Кобба молился. Филя проснулся от бормотания и увидел, что отшельник молится. Он стоял на коленях и постукивал ладонью, сложенной гнездышком посредине груди. Звук получался гулким, словно в груди у Коббы была пустота, и бормотание вливалось в эту пустоту, и получалось «ду-ду-ду-ду-ду».
— Ты чего? — спросил Филя, протирая глаза.
— Ничего, — Кобба встал на ноги, подмигнул мальчишке. — Волнуюсь. Сегодня девятая пленка. Пустой все вспомнит. А вдруг он окажется негодяем? И пристрелит меня?
— За что? — не понял Филя.
— Ну мало ли, — пожал плечами Кобба, — За то, что я аху. За то, что не сказал ему всей правды о себе.
— Нет, — покачал головой мальчишка. — Пустой не может быть негодяем. Понимаешь, негодяй — это как цвет волос, как нос, как уши, как рост, как голос. Не зависит от памяти. Человек или негодяй — или нет, а уж что он там помнит или не помнит — это совсем другое.

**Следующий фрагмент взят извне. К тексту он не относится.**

/-! ### State.updSup -/

@[simp] theorem updSup_time (s : State) (i : Nat) (f : Sup → Sup) : (s.updSup i f).time = s.time := rfl
@[simp] theorem updSup_ticks (s : State) (i : Nat) (f : Sup → Sup) : (s.updSup i f).ticks = s.ticks := rfl
@[simp] theorem updSup_nextId (s : State) (i : Nat) (f : Sup → Sup) : (s.updSup i f).nextId = s.nextId := rfl
@[simp] theorem updSup_agenda (s : State) (i : Nat) (f : Sup → Sup) : (s.updSup i f).agenda = s.agenda := rfl
@[simp] theorem updSup_cur (s : State) (i : Nat) (f : Sup → Sup) : (s.updSup i f).cur = s.cur := rfl
@[simp] theorem updSup_turn (s : State) (i : Nat) (f : Sup → Sup) : (s.updSup i f).turn = s.turn := rfl
@[simp] theorem updSup_boot (s : State) (i : Nat) (f : Sup → Sup) : (s.updSup i f).boot = s.boot := rfl
@[simp] theorem updSup_diesUp (s : State) (i : Nat) (f : Sup → Sup) : (s.updSup i f).diesUp = s.diesUp := rfl
@[simp] theorem updSup_diesFailed (s : State) (i : Nat) (f : Sup → Sup) : (s.updSup i f).diesFailed = s.diesFailed := rfl
@[simp] theorem updSup_romRequests (s : State) (i : Nat) (f : Sup → Sup) : (s.updSup i f).romRequests = s.romRequests := rfl
@[simp] theorem updSup_image (s : State) (i : Nat) (f : Sup → Sup) : (s.updSup i f).image = s.image := rfl
@[simp] theorem updSup_mem (s : State) (i : Nat) (f : Sup → Sup) : (s.updSup i f).mem = s.mem := rfl
@[simp] theorem updSup_lost (s : State) (i : Nat) (f : Sup → Sup) : (s.updSup i f).lost = s.lost := rfl
@[simp] theorem updSup_ecc (s : State) (i : Nat) (f : Sup → Sup) : (s.updSup i f).ecc = s.ecc := rfl
@[simp] theorem updSup_corrected (s : State) (i : Nat) (f : Sup → Sup) : (s.updSup i f).corrected = s.corrected := rfl
@[simp] theorem updSup_l1 (s : State) (i : Nat) (f : Sup → Sup) : (s.updSup i f).l1 = s.l1 := rfl
@[simp] theorem updSup_l2 (s : State) (i : Nat) (f : Sup → Sup) : (s.updSup i f).l2 = s.l2 := rfl
@[simp] theorem updSup_scopedCopies (s : State) (i : Nat) (f : Sup → Sup) : (s.updSup i f).scopedCopies = s.scopedCopies := rfl
@[simp] theorem updSup_bundleCopies (s : State) (i : Nat) (f : Sup → Sup) : (s.updSup i f).bundleCopies = s.bundleCopies := rfl
@[simp] theorem updSup_dir (s : State) (i : Nat) (f : Sup → Sup) : (s.updSup i f).dir = s.dir := rfl
@[simp] theorem updSup_pushes (s : State) (i : Nat) (f : Sup → Sup) : (s.updSup i f).pushes = s.pushes := rfl
@[simp] theorem updSup_overlays (s : State) (i : Nat) (f : Sup → Sup) : (s.updSup i f).overlays = s.overlays := rfl
@[simp] theorem updSup_pushNums (s : State) (i : Nat) (f : Sup → Sup) : (s.updSup i f).pushNums = s.pushNums := rfl
@[simp] theorem updSup_forwards (s : State) (i : Nat) (f : Sup → Sup) : (s.updSup i f).forwards = s.forwards := rfl
@[simp] theorem updSup_writeBacks (s : State) (i : Nat) (f : Sup → Sup) : (s.updSup i f).writeBacks = s.writeBacks := rfl
@[simp] theorem updSup_posted (s : State) (i : Nat) (f : Sup → Sup) : (s.updSup i f).posted = s.posted := rfl
@[simp] theorem updSup_rmws (s : State) (i : Nat) (f : Sup → Sup) : (s.updSup i f).rmws = s.rmws := rfl
@[simp] theorem updSup_past (s : State) (i : Nat) (f : Sup → Sup) : (s.updSup i f).past = s.past := rfl
@[simp] theorem updSup_objects (s : State) (i : Nat) (f : Sup → Sup) : (s.updSup i f).objects = s.objects := rfl
@[simp] theorem updSup_tlb1 (s : State) (i : Nat) (f : Sup → Sup) : (s.updSup i f).tlb1 = s.tlb1 := rfl
@[simp] theorem updSup_tlb2 (s : State) (i : Nat) (f : Sup → Sup) : (s.updSup i f).tlb2 = s.tlb2 := rfl
@[simp] theorem updSup_teams (s : State) (i : Nat) (f : Sup → Sup) : (s.updSup i f).teams = s.teams := rfl
@[simp] theorem updSup_saved (s : State) (i : Nat) (f : Sup → Sup) : (s.updSup i f).saved = s.saved := rfl
@[simp] theorem updSup_launches (s : State) (i : Nat) (f : Sup → Sup) : (s.updSup i f).launches = s.launches := rfl
@[simp] theorem updSup_offers (s : State) (i : Nat) (f : Sup → Sup) : (s.updSup i f).offers = s.offers := rfl
@[simp] theorem updSup_parts (s : State) (i : Nat) (f : Sup → Sup) : (s.updSup i f).parts = s.parts := rfl
@[simp] theorem updSup_cores (s : State) (i : Nat) (f : Sup → Sup) : (s.updSup i f).cores = s.cores := rfl
@[simp] theorem updSup_insts (s : State) (i : Nat) (f : Sup → Sup) : (s.updSup i f).insts = s.insts := rfl
@[simp] theorem updSup_admissions (s : State) (i : Nat) (f : Sup → Sup) : (s.updSup i f).admissions = s.admissions := rfl
@[simp] theorem updSup_rings (s : State) (i : Nat) (f : Sup → Sup) : (s.updSup i f).rings = s.rings := rfl
@[simp] theorem updSup_savedRings (s : State) (i : Nat) (f : Sup → Sup) : (s.updSup i f).savedRings = s.savedRings := rfl
@[simp] theorem updSup_arrivals (s : State) (i : Nat) (f : Sup → Sup) : (s.updSup i f).arrivals = s.arrivals := rfl
@[simp] theorem updSup_sumpWrites (s : State) (i : Nat) (f : Sup → Sup) : (s.updSup i f).sumpWrites = s.sumpWrites := rfl
@[simp] theorem updSup_sumps (s : State) (i : Nat) (f : Sup → Sup) : (s.updSup i f).sumps = s.sumps := rfl
@[simp] theorem updSup_reports (s : State) (i : Nat) (f : Sup → Sup) : (s.updSup i f).reports = s.reports := rfl
@[simp] theorem updSup_handlers (s : State) (i : Nat) (f : Sup → Sup) : (s.updSup i f).handlers = s.handlers := rfl
@[simp] theorem updSup_drbase (s : State) (i : Nat) (f : Sup → Sup) : (s.updSup i f).drbase = s.drbase := rfl
@[simp] theorem updSup_drsize (s : State) (i : Nat) (f : Sup → Sup) : (s.updSup i f).drsize = s.drsize := rfl
@[simp] theorem updSup_drhead (s : State) (i : Nat) (f : Sup → Sup) : (s.updSup i f).drhead = s.drhead := rfl
@[simp] theorem updSup_drtail (s : State) (i : Nat) (f : Sup → Sup) : (s.updSup i f).drtail = s.drtail := rfl
@[simp] theorem updSup_drdrop (s : State) (i : Nat) (f : Sup → Sup) : (s.updSup i f).drdrop = s.drdrop := rfl
@[simp] theorem updSup_asidt (s : State) (i : Nat) (f : Sup → Sup) : (s.updSup i f).asidt = s.asidt := rfl
@[simp] theorem updSup_scopes (s : State) (i : Nat) (f : Sup → Sup) : (s.updSup i f).scopes = s.scopes := rfl
@[simp] theorem updSup_carves (s : State) (i : Nat) (f : Sup → Sup) : (s.updSup i f).carves = s.carves := rfl
@[simp] theorem updSup_carveDie (s : State) (i : Nat) (f : Sup → Sup) : (s.updSup i f).carveDie = s.carveDie := rfl
@[simp] theorem updSup_ptpst (s : State) (i : Nat) (f : Sup → Sup) : (s.updSup i f).ptpst = s.ptpst := rfl
@[simp] theorem updSup_ptoff (s : State) (i : Nat) (f : Sup → Sup) : (s.updSup i f).ptoff = s.ptoff := rfl
@[simp] theorem updSup_locked (s : State) (i : Nat) (f : Sup → Sup) : (s.updSup i f).locked = s.locked := rfl
@[simp] theorem updSup_bootsrv (s : State) (i : Nat) (f : Sup → Sup) : (s.updSup i f).bootsrv = s.bootsrv := rfl
@[simp] theorem updSup_hostpw (s : State) (i : Nat) (f : Sup → Sup) : (s.updSup i f).hostpw = s.hostpw := rfl
@[simp] theorem updSup_atblk (s : State) (i : Nat) (f : Sup → Sup) : (s.updSup i f).atblk = s.atblk := rfl
@[simp] theorem updSup_atstat (s : State) (i : Nat) (f : Sup → Sup) : (s.updSup i f).atstat = s.atstat := rfl
@[simp] theorem updSup_devnum (s : State) (i : Nat) (f : Sup → Sup) : (s.updSup i f).devnum = s.devnum := rfl
@[simp] theorem updSup_nrbase (s : State) (i : Nat) (f : Sup → Sup) : (s.updSup i f).nrbase = s.nrbase := rfl
@[simp] theorem updSup_nrsize (s : State) (i : Nat) (f : Sup → Sup) : (s.updSup i f).nrsize = s.nrsize := rfl
@[simp] theorem updSup_nrhead (s : State) (i : Nat) (f : Sup → Sup) : (s.updSup i f).nrhead = s.nrhead := rfl
@[simp] theorem updSup_nrtail (s : State) (i : Nat) (f : Sup → Sup) : (s.updSup i f).nrtail = s.nrtail := rfl
@[simp] theorem updSup_nrdrop (s : State) (i : Nat) (f : Sup → Sup) : (s.updSup i f).nrdrop = s.nrdrop := rfl
@[simp] theorem updSup_ntbase (s : State) (i : Nat) (f : Sup → Sup) : (s.updSup i f).ntbase = s.ntbase := rfl
@[simp] theorem updSup_ntsize (s : State) (i : Nat) (f : Sup → Sup) : (s.updSup i f).ntsize = s.ntsize := rfl
@[simp] theorem updSup_nthead (s : State) (i : Nat) (f : Sup → Sup) : (s.updSup i f).nthead = s.nthead := rfl
@[simp] theorem updSup_nttail (s : State) (i : Nat) (f : Sup → Sup) : (s.updSup i f).nttail = s.nttail := rfl
@[simp] theorem updSup_portUp (s : State) (i : Nat) (f : Sup → Sup) : (s.updSup i f).portUp = s.portUp := rfl
@[simp] theorem updSup_sentFrames (s : State) (i : Nat) (f : Sup → Sup) : (s.updSup i f).sentFrames = s.sentFrames := rfl
@[simp] theorem updSup_links (s : State) (i : Nat) (f : Sup → Sup) : (s.updSup i f).links = s.links := rfl
@[simp] theorem updSup_flows (s : State) (i : Nat) (f : Sup → Sup) : (s.updSup i f).flows = s.flows := rfl
@[simp] theorem updSup_outPort (s : State) (i : Nat) (f : Sup → Sup) : (s.updSup i f).outPort = s.outPort := rfl
@[simp] theorem updSup_noRoute (s : State) (i : Nat) (f : Sup → Sup) : (s.updSup i f).noRoute = s.noRoute := rfl
@[simp] theorem updSup_sent (s : State) (i : Nat) (f : Sup → Sup) : (s.updSup i f).sent = s.sent := rfl
@[simp] theorem updSup_invocations (s : State) (i : Nat) (f : Sup → Sup) : (s.updSup i f).invocations = s.invocations := rfl
@[simp] theorem updSup_invQueues (s : State) (i : Nat) (f : Sup → Sup) : (s.updSup i f).invQueues = s.invQueues := rfl
@[simp] theorem updSup_replyWords (s : State) (i : Nat) (f : Sup → Sup) : (s.updSup i f).replyWords = s.replyWords := rfl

— Но волосы можно перекрасить, — заметил отшельник.
— Зачем? — не понял Филя.
— Чтобы никто не узнал цвета твоих волос, — объяснил аху. — Чтобы никто не узнал, что ты негодяй.
— Нет, — ответил мальчишка. — Не имеет смысла. Негодяй — это все сразу. Все не перекрасишь.
— Угу, — задумался отшельник, — Действительно. Только ведь кто-то тебе кажется негодяем, а для кого-то он — хороший… человек.
— Ерунда, — засмеялся Филя, — Мы как-то об этом говорили с Пустым, у него тогда голова болела, так вот он сказал, что бывает больно, а бывает не больно. И что некоторым, когда больно, нравится. Но боль бывает оттого, что кому-то плохо. Или чему-то плохо — голове, зубу, ноге, руке. Твое тело тебе говорит: мне вот тут плохо. И если тебе нравится, когда больно, это не значит, что твоему телу будет хорошо. Боль — это только плохо. Так что если негодяй для кого-то хороший человек, он все равно негодяй. А кому ты молился?